Since we are re-using a message from a previous execution of the protocol, the salt will be different and the server will reject our authentication message.
Review 2: Hash and Confidentiality
On the other hand, if the PGSQL protocol did not use salts, it would indeed be vulnerable to replay attacks even if the password is never sent as plaintext but always hash-ed. So, what is md5 protecting? and what is protecting it from?
Sending an hash of a password for authenticating a client, if sent as plaintext, is not so much different from sending the password itself al plaintext. Without a salt, PGSQL is just calling the hash of the password, the authenticating credentials. What the hash protects here, is the confidentiality of the password from the server [note], but why? Suppose you are using the same password on 2 different services ser1
and ser2
. If ser1
is owned by a malicious attacker, the attacker won’t be able to re-use your hash of the password to authenticate on ser2
as if he were you.
[note] that it may even protect the confidentiality of the password form the client but since we type our password in plaintext in the client through the keyboard, the client knows our password. If we type an hash of a password, the problem becomes circular and what was the case fo client and server is now the same with the user and the client.
Exercise: SCRAM-SHA-256
- change md5 to scram-sha-256 in both the
postgres.conf
andpg_hba
- restart the server
- capture the PGSQL message exchange and compare them with
md5
.
Test replay attacks and brute-force attack on credentials.
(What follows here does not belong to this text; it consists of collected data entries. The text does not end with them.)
-- ==== Sys2Proof/Certificates/Slice0/Obligations.lean ====
section
/-!
DEFINITION. The statements for the provers. Most are of the form `GivesX`, `Stores`, `Raises` and so on of
Sys2Proof/Safety.lean: what an instruction does, and that it does nothing else (`Did`).
-/

open Sys2Proof Sys2Proof.Machine

/-! ## Reset, decoding, the step -/

/-- 10_state.md rule R67, 70_reset_and_hazards.md rule R781: what the spec fixes for reset. -/
def Obligations.ResetValues : Prop :=
  State.reset.pc = State.reset.cfg.resetPc ∧ State.reset.pc.toNat % 4 = 0 ∧ State.reset.priv = .m ∧
  State.reset.mstatus.mie = false ∧
  (∀ i : Fin 16, (State.reset.pmpCfgAt i.val).toNat / 8 % 4 = 0 ∧ (State.reset.pmpCfgAt i.val).toNat / 128 = 0) ∧
  State.reset.reservation = none ∧ State.reset.tlb = [] ∧ State.reset.ux 0 = 0 ∧
  (State.reset.csrRead .mstatus).getLsbD 17 = false

/-- The invariants of the statements below hold after reset. It rests on the values the model chose where the spec gives
none: logs 3 and 4. -/
def Obligations.ResetHasInvariants : Prop :=
  State.reset.mem.wf = true ∧ State.reset.ModeLegal ∧ State.reset.PcLegal ∧ State.reset.CsrLegal ∧
  State.reset.ReservationLegal

/-- Words that the spec prints with their instructions decode to them. -/
def Obligations.WordsDecode : Prop :=
  decode Config.default (.long 0x00e60533#32) = .ok (.add 10 12 14) ∧
  decode Config.default (.long 0x00130293#32) = .ok (.addi 5 6 1) ∧
  decode Config.default (.long 0x0462e063#32) = .ok (.bltu 5 6 0x20) ∧
  decode Config.default (.short 0x4705#16) = .ok (.cLi 14 1) ∧
  decode Config.default (.short 0x8636#16) = .ok (.cMv 12 13) ∧
  decode Config.default (.long 0x30200073#32) = .ok .mret

/-- Decoding the encoding of a well-formed instruction of a present extension gives the instruction back. -/
def Obligations.DecodeEncode : Prop :=
  ∀ (c : Config) (i : Instr), i.wf c.xlen = true → i.extOk c = true → decode c (encode i) = .ok i

/-- Bits that decode to an instruction are its encoding: no bit is ignored, and the instruction is well formed and of a
present extension. -/
def Obligations.EncodeDecode : Prop :=
  ∀ (c : Config) (b : Bits) (i : Instr), decode c b = .ok i → encode i = b ∧ i.wf c.xlen = true ∧ i.extOk c = true

/-- When no interrupt is taken and the bytes at `pc` decode to an instruction, a step is that instruction and then the
environment's turn, which without an input counts a cycle and advances the timer: how far is the model's choice, logs
2 and 9. That the page-table updates and cached translations of the fetch stand whatever the instruction does (`u`) is
the model's choice, log 12. -/
def Obligations.StepRunsDecoded : Prop :=
  ∀ (s u : State) (b : Bits) (i : Instr),
    s.waiting = false → (∀ j, ¬ s.Takes j) → s.fetch = .ok (u, b) → decode s.cfg b = .ok i →
    step s = ticked (exec i u) ∧
    (∀ t, exec i u = .next t → step s = .next t.tick) ∧
    (∀ t : State, t.inputs = [] → t.tick = { t with cycle := t.cycle + 1, mtime := t.mtime + t.cfg.mtimeTick })

/-- The fetch: two bytes, or four when the first parcel ends in 11, the low parcel first. Each parcel is translated as a
fetch in the hart's mode, the second in the state after the first, and checked; a failed translation is the exception of
the fetch, a failed check the instruction access fault with the parcel's address. Where addresses are physical a parcel
is where its address says. That fetches see memory while no stale view is held is the model's choice, log 14. -/
def Obligations.FetchReadsParcels : Prop :=
  ∀ s : State, s.PcLegal →
    let word (a : Nat) : Word := BitVec.ofNat 64 a
    let a := s.fromPc 2
    (∀ e, s.translate s.priv .fetch (word s.upc) = .error e → s.fetch = .error e) ∧
    (∀ u pa, s.translate s.priv .fetch (word s.upc) = .ok (u, pa) →
      let lo := parcelOf (u.fetchByte pa) (u.fetchByte (pa + 1))
      (u.physOk pa 2 .fetch s.priv = false → s.fetch = .error ⟨.instrAccessFault, word s.upc⟩) ∧
      (u.physOk pa 2 .fetch s.priv = true →
        (lo.toNat % 4 ≠ 3 → s.fetch = .ok (u, .short lo)) ∧
        (lo.toNat % 4 = 3 →
          (∀ e, u.translate s.priv .fetch (word a) = .error e → s.fetch = .error e) ∧
          (∀ w pb, u.translate s.priv .fetch (word a) = .ok (w, pb) →
            (w.physOk pb 2 .fetch s.priv = false → s.fetch = .error ⟨.instrAccessFault, word a⟩) ∧
            (w.physOk pb 2 .fetch s.priv = true →
              s.fetch = .ok (w, .long (parcelOf (w.fetchByte pb) (w.fetchByte (pb + 1)) ++ lo))))))) ∧
    (s.Untranslated → s.staleFetch = [] → s.physOk s.upc 2 .fetch s.priv = true →
      (let lo := parcelOf (s.mem.read s.upc) (s.mem.read (s.upc + 1))
       (lo.toNat % 4 ≠ 3 → s.fetch = .ok (s, .short lo)) ∧
       (lo.toNat % 4 = 3 →
         (s.physOk a 2 .fetch s.priv = true →
           s.fetch = .ok (s, .long (parcelOf (s.mem.read a) (s.mem.read (a + 1)) ++ lo))) ∧
         (s.physOk a 2 .fetch s.priv = false → s.fetch = .error ⟨.instrAccessFault, word a⟩))))

/-- A fetch that raises, and bits that are no instruction, are taken as exceptions by the step: the trap value is the
address, or the bits, where for a 16-bit parcel that no row has the model reports the parcel (log 17). That a fetch
which raises leaves nothing of its first parcel's page-table updates and cached translations, as the first clause says,
and one that does not raise leaves them, as the second says, is the model's choice, log 12. -/
def Obligations.FetchFaultsTrap : Prop :=
  ∀ s : State, s.waiting = false → (∀ j, ¬ s.Takes j) →
    (∀ e, s.fetch = .error e → ∃ t : State, step s = .next t.tick ∧
      Trapped s t false e.exc.code s.upc (e.tval.toNat % 2 ^ s.width)) ∧
    (∀ u b r, s.fetch = .ok (u, b) → decode s.cfg b = .error r →
      ∃ t : State, step s = .next t.tick ∧ Trapped u t false 2 u.upc b.toWord.toNat)

/-- The machine never stops: every step, from every state, has a next state, and no instruction is refused. -/
def Obligations.NothingStops : Prop :=
  (∀ s : State, ∃ t, step s = .next t) ∧ (∀ (i : Instr) (s : State), ∃ t, exec i s = .next t)

/-! ## Integer computation -/

/-- 40_rv32i.md rules R231 to R240. -/
def Obligations.RegisterArithmetic : Prop :=
  ∀ (s : State) (rd rs1 rs2 : Reg),
    GivesX (.add rd rs1 rs2) s 4 rd ((s.ux rs1 + s.ux rs2) % 2 ^ s.width) ∧
    GivesX (.sub rd rs1 rs2) s 4 rd (wrap s.width ((s.ux rs1 : Int) - s.ux rs2)) ∧
    GivesX (.sll rd rs1 rs2) s 4 rd (s.ux rs1 * 2 ^ (s.ux rs2 % s.width) % 2 ^ s.width) ∧
    GivesX (.slt rd rs1 rs2) s 4 rd (if s.ix rs1 < s.ix rs2 then 1 else 0) ∧
    GivesX (.sltu rd rs1 rs2) s 4 rd (if s.ux rs1 < s.ux rs2 then 1 else 0) ∧
    GivesX (.xor rd rs1 rs2) s 4 rd (s.ux rs1 ^^^ s.ux rs2) ∧
    GivesX (.srl rd rs1 rs2) s 4 rd (s.ux rs1 / 2 ^ (s.ux rs2 % s.width)) ∧
    GivesX (.sra rd rs1 rs2) s 4 rd (wrap s.width (s.ix rs1 / (2 : Int) ^ (s.ux rs2 % s.width))) ∧
    GivesX (.or rd rs1 rs2) s 4 rd (s.ux rs1 ||| s.ux rs2) ∧
    GivesX (.and rd rs1 rs2) s 4 rd (s.ux rs1 &&& s.ux rs2)

/-- 40_rv32i.md rules R241 to R251. -/
def Obligations.ImmediateArithmetic : Prop :=
  ∀ (s : State) (rd rs1 : Reg) (imm : BitVec 12) (shamt : BitVec 6) (up : BitVec 20),
    GivesX (.addi rd rs1 imm) s 4 rd (wrap s.width (s.ux rs1 + imm.toInt)) ∧
    GivesX (.slti rd rs1 imm) s 4 rd (if s.ix rs1 < imm.toInt then 1 else 0) ∧
    GivesX (.sltiu rd rs1 imm) s 4 rd (if s.ux rs1 < wrap s.width imm.toInt then 1 else 0) ∧
    GivesX (.xori rd rs1 imm) s 4 rd (s.ux rs1 ^^^ wrap s.width imm.toInt) ∧
    GivesX (.ori rd rs1 imm) s 4 rd (s.ux rs1 ||| wrap s.width imm.toInt) ∧
    GivesX (.andi rd rs1 imm) s 4 rd (s.ux rs1 &&& wrap s.width imm.toInt) ∧
    GivesX (.slli rd rs1 shamt) s 4 rd (s.ux rs1 * 2 ^ shamt.toNat % 2 ^ s.width) ∧
    GivesX (.srli rd rs1 shamt) s 4 rd (s.ux rs1 / 2 ^ shamt.toNat) ∧
    GivesX (.srai rd rs1 shamt) s 4 rd (wrap s.width (s.ix rs1 / (2 : Int) ^ shamt.toNat)) ∧
    GivesX (.lui rd up) s 4 rd (wrap s.width (up.toInt * 4096)) ∧
    GivesX (.auipc rd up) s 4 rd (s.fromPc (up.toInt * 4096))

/-- 41_rv64i.md rules R307 to R315: the operation on the low words, its 32-bit result sign-extended. -/
def Obligations.WordArithmetic : Prop :=
  ∀ (s : State) (rd rs1 rs2 : Reg) (imm : BitVec 12) (shamt : BitVec 5),
    GivesX (.addiw rd rs1 imm) s 4 rd (s.ofW (wrap 32 (s.uw rs1 + imm.toInt))) ∧
    GivesX (.slliw rd rs1 shamt) s 4 rd (s.ofW (s.uw rs1 * 2 ^ shamt.toNat % 2 ^ 32)) ∧
    GivesX (.srliw rd rs1 shamt) s 4 rd (s.ofW (s.uw rs1 / 2 ^ shamt.toNat)) ∧
    GivesX (.sraiw rd rs1 shamt) s 4 rd (s.ofW (wrap 32 (s.iw rs1 / (2 : Int) ^ shamt.toNat))) ∧
    GivesX (.addw rd rs1 rs2) s 4 rd (s.ofW ((s.uw rs1 + s.uw rs2) % 2 ^ 32)) ∧
    GivesX (.subw rd rs1 rs2) s 4 rd (s.ofW (wrap 32 ((s.uw rs1 : Int) - s.uw rs2))) ∧
    GivesX (.sllw rd rs1 rs2) s 4 rd (s.ofW (s.uw rs1 * 2 ^ (s.ux rs2 % 32) % 2 ^ 32)) ∧
    GivesX (.srlw rd rs1 rs2) s 4 rd (s.ofW (s.uw rs1 / 2 ^ (s.ux rs2 % 32))) ∧
    GivesX (.sraw rd rs1 rs2) s 4 rd (s.ofW (wrap 32 (s.iw rs1 / (2 : Int) ^ (s.ux rs2 % 32))))

/-- 42_m.md rules R334 to R338. -/
def Obligations.Multiply : Prop :=
  ∀ (s : State) (rd rs1 rs2 : Reg),
    GivesX (.mul rd rs1 rs2) s 4 rd (s.ux rs1 * s.ux rs2 % 2 ^ s.width) ∧
    GivesX (.mulh rd rs1 rs2) s 4 rd (wrap s.width (s.ix rs1 * s.ix rs2 / (2 : Int) ^ s.width)) ∧
    GivesX (.mulhsu rd rs1 rs2) s 4 rd (wrap s.width (s.ix rs1 * (s.ux rs2 : Int) / (2 : Int) ^ s.width)) ∧
    GivesX (.mulhu rd rs1 rs2) s 4 rd (s.ux rs1 * s.ux rs2 / 2 ^ s.width) ∧
    GivesX (.mulw rd rs1 rs2) s 4 rd (s.ofW (s.uw rs1 * s.uw rs2 % 2 ^ 32))

/-- 42_m.md rules R332, R340 to R347: division rounds toward zero, a zero divisor gives all ones and the dividend, the
signed overflow gives the dividend and 0. -/
def Obligations.Divide : Prop :=
  ∀ (s : State) (rd rs1 rs2 : Reg),
    GivesX (.div rd rs1 rs2) s 4 rd
      (if s.ux rs2 = 0 then 2 ^ s.width - 1
       else if s.ux rs1 = 2 ^ (s.width - 1) ∧ s.ix rs2 = -1 then s.ux rs1
       else wrap s.width ((s.ix rs1).tdiv (s.ix rs2))) ∧
    GivesX (.divu rd rs1 rs2) s 4 rd (if s.ux rs2 = 0 then 2 ^ s.width - 1 else s.ux rs1 / s.ux rs2) ∧
    GivesX (.rem rd rs1 rs2) s 4 rd
      (if s.ux rs2 = 0 then s.ux rs1
       else if s.ux rs1 = 2 ^ (s.width - 1) ∧ s.ix rs2 = -1 then 0
       else wrap s.width ((s.ix rs1).tmod (s.ix rs2))) ∧
    GivesX (.remu rd rs1 rs2) s 4 rd (if s.ux rs2 = 0 then s.ux rs1 else s.ux rs1 % s.ux rs2) ∧
    GivesX (.divw rd rs1 rs2) s 4 rd
      (s.ofW (if s.uw rs2 = 0 then 2 ^ 32 - 1
              else if s.uw rs1 = 2 ^ 31 ∧ s.iw rs2 = -1 then s.uw rs1
              else wrap 32 ((s.iw rs1).tdiv (s.iw rs2)))) ∧
    GivesX (.divuw rd rs1 rs2) s 4 rd (s.ofW (if s.uw rs2 = 0 then 2 ^ 32 - 1 else s.uw rs1 / s.uw rs2)) ∧
    GivesX (.remw rd rs1 rs2) s 4 rd
      (s.ofW (if s.uw rs2 = 0 then s.uw rs1
              else if s.uw rs1 = 2 ^ 31 ∧ s.iw rs2 = -1 then 0
              else wrap 32 ((s.iw rs1).tmod (s.iw rs2)))) ∧
    GivesX (.remuw rd rs1 rs2) s 4 rd (s.ofW (if s.uw rs2 = 0 then s.uw rs1 else s.uw rs1 % s.uw rs2))

/-- 45_c.md rules R510 to R549, the computing instructions: 2 bytes long. -/
def Obligations.CompressedArithmetic : Prop :=
  ∀ (s : State) (rd rs2 : Reg) (rd' rs2' : CReg) (imm : BitVec 6) (uimm : BitVec 6) (u8 : BitVec 8),
    GivesX (.cAddi4spn rd' u8) s 2 rd'.reg ((s.ux 2 + u8.toNat * 4) % 2 ^ s.width) ∧
    GivesX (.cAddi rd imm) s 2 rd (wrap s.width (s.ux rd + imm.toInt)) ∧
    GivesX (.cAddiw rd imm) s 2 rd (s.ofW (wrap 32 (s.uw rd + imm.toInt))) ∧
    GivesX (.cLi rd imm) s 2 rd (wrap s.width imm.toInt) ∧
    GivesX (.cAddi16sp imm) s 2 2 (wrap s.width (s.ux 2 + imm.toInt * 16)) ∧
    GivesX (.cLui rd imm) s 2 rd (wrap s.width (imm.toInt * 4096)) ∧
    GivesX (.cSrli rd' uimm) s 2 rd'.reg (s.ux rd'.reg / 2 ^ uimm.toNat) ∧
    GivesX (.cSrai rd' uimm) s 2 rd'.reg (wrap s.width (s.ix rd'.reg / (2 : Int) ^ uimm.toNat)) ∧
    GivesX (.cAndi rd' imm) s 2 rd'.reg (s.ux rd'.reg &&& wrap s.width imm.toInt) ∧
    GivesX (.cSub rd' rs2') s 2 rd'.reg (wrap s.width ((s.ux rd'.reg : Int) - s.ux rs2'.reg)) ∧
    GivesX (.cXor rd' rs2') s 2 rd'.reg (s.ux rd'.reg ^^^ s.ux rs2'.reg) ∧
    GivesX (.cOr rd' rs2') s 2 rd'.reg (s.ux rd'.reg ||| s.ux rs2'.reg) ∧
    GivesX (.cAnd rd' rs2') s 2 rd'.reg (s.ux rd'.reg &&& s.ux rs2'.reg) ∧
    GivesX (.cSubw rd' rs2') s 2 rd'.reg (s.ofW (wrap 32 ((s.uw rd'.reg : Int) - s.uw rs2'.reg))) ∧
    GivesX (.cAddw rd' rs2') s 2 rd'.reg (s.ofW ((s.uw rd'.reg + s.uw rs2'.reg) % 2 ^ 32)) ∧
    GivesX (.cSlli rd uimm) s 2 rd (s.ux rd * 2 ^ uimm.toNat % 2 ^ s.width) ∧
    GivesX (.cMv rd rs2) s 2 rd (s.ux rs2) ∧
    GivesX (.cAdd rd rs2) s 2 rd ((s.ux rd + s.ux rs2) % 2 ^ s.width) ∧
    Completes (.cNop imm) s (Effect.nothing (s.fromPc 2))

/-! ## Control flow -/

/-- 40_rv32i.md rules R261 to R267, 45_c.md rules R537, R538: taken, the branch goes to `pc` + offset, or raises with
that address when it is not aligned for an instruction; not taken, it goes on. -/
def Obligations.Branches : Prop :=
  ∀ (s : State) (rs1 rs2 : Reg) (r : CReg) (off : BitVec 12) (off8 : BitVec 8),
    let goes (i : Instr) (taken : Prop) (len target : Nat) : Prop :=
      (taken → target % s.ialign = 0 → Completes i s (Effect.nothing target)) ∧
      (taken → target % s.ialign ≠ 0 → Raises i s 0 target) ∧
      (¬ taken → Completes i s (Effect.nothing (s.fromPc len)))
    goes (.beq rs1 rs2 off) (s.ux rs1 = s.ux rs2) 4 (s.fromPc (off.toInt * 2)) ∧
    goes (.bne rs1 rs2 off) (s.ux rs1 ≠ s.ux rs2) 4 (s.fromPc (off.toInt * 2)) ∧
    goes (.blt rs1 rs2 off) (s.ix rs1 < s.ix rs2) 4 (s.fromPc (off.toInt * 2)) ∧
    goes (.bge rs1 rs2 off) (s.ix rs2 ≤ s.ix rs1) 4 (s.fromPc (off.toInt * 2)) ∧
    goes (.bltu rs1 rs2 off) (s.ux rs1 < s.ux rs2) 4 (s.fromPc (off.toInt * 2)) ∧
    goes (.bgeu rs1 rs2 off) (s.ux rs2 ≤ s.ux rs1) 4 (s.fromPc (off.toInt * 2)) ∧
    goes (.cBeqz r off8) (s.ux r.reg = 0) 2 (s.fromPc (off8.toInt * 2)) ∧
    goes (.cBnez r off8) (s.ux r.reg ≠ 0) 2 (s.fromPc (off8.toInt * 2))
Note that in /var/logs/postgresql
you can find the log of the postgresql server (with errors in case the configuration/server is not working).
Promiscuous Mode
Not part of the exam but for those how are interested in network security: “In computer networking, promiscuous mode is a mode for a wired network interface controller (NIC) or wireless network interface controller (WNIC) that causes the controller to pass all traffic it receives to the central processing unit (CPU) rather than passing only the frames that the controller is specifically programmed to receive. This mode is normally used for packet sniffing that takes place on a router or on a computer connected to a wired network or one being part of a wireless LAN.” (see wiki.
Web Pentesting
- install docker (there is a nice tutorial by DigitalOcean for Ubuntu 22.04 here)
sudo apt update
sudo apt install apt-transport-https ca-certificates curl software-properties-common
curl -fsSL https://download.docker.com/linux/ubuntu/gpg | sudo gpg --dearmor -o /usr/share/keyrings/docker-archive-keyring.gpg
echo "deb [arch=$(dpkg --print-architecture) signed-by=/usr/share/keyrings/docker-archive-keyring.gpg] https://download.docker.com/linux/ubuntu $(lsb_release -cs) stable" | sudo tee /etc/apt/sources.list.d/docker.list > /dev/null
sudo apt update
apt-cache policy docker-ce
sudo apt install docker-ce
- check the status with
sudo systemctl status docker
- create docker instance of webgoat
sudo docker pull webgoat/webgoat
sudo docker run -p 127.0.0.1:8080:8080 -p 127.0.0.1:9090:9090 -e TZ=Europe/Amsterdam webgoat/webgoat
SQL-Injection
A brief introduction to SQL-injection is available here. Once you read it, you can follow the WebGoat lesson: A3 Injection [SQLinjection lessons].
Once you undetstood the basics on SQLinject, there is a tool to automate the process of testing for SQLinjections: SQLmap. Introductory videos are available here.
XSS
A brief introduction on XSS is available here. Once you read it, you can follow the WebGoat lesson: A3 Injection [XSS lessons].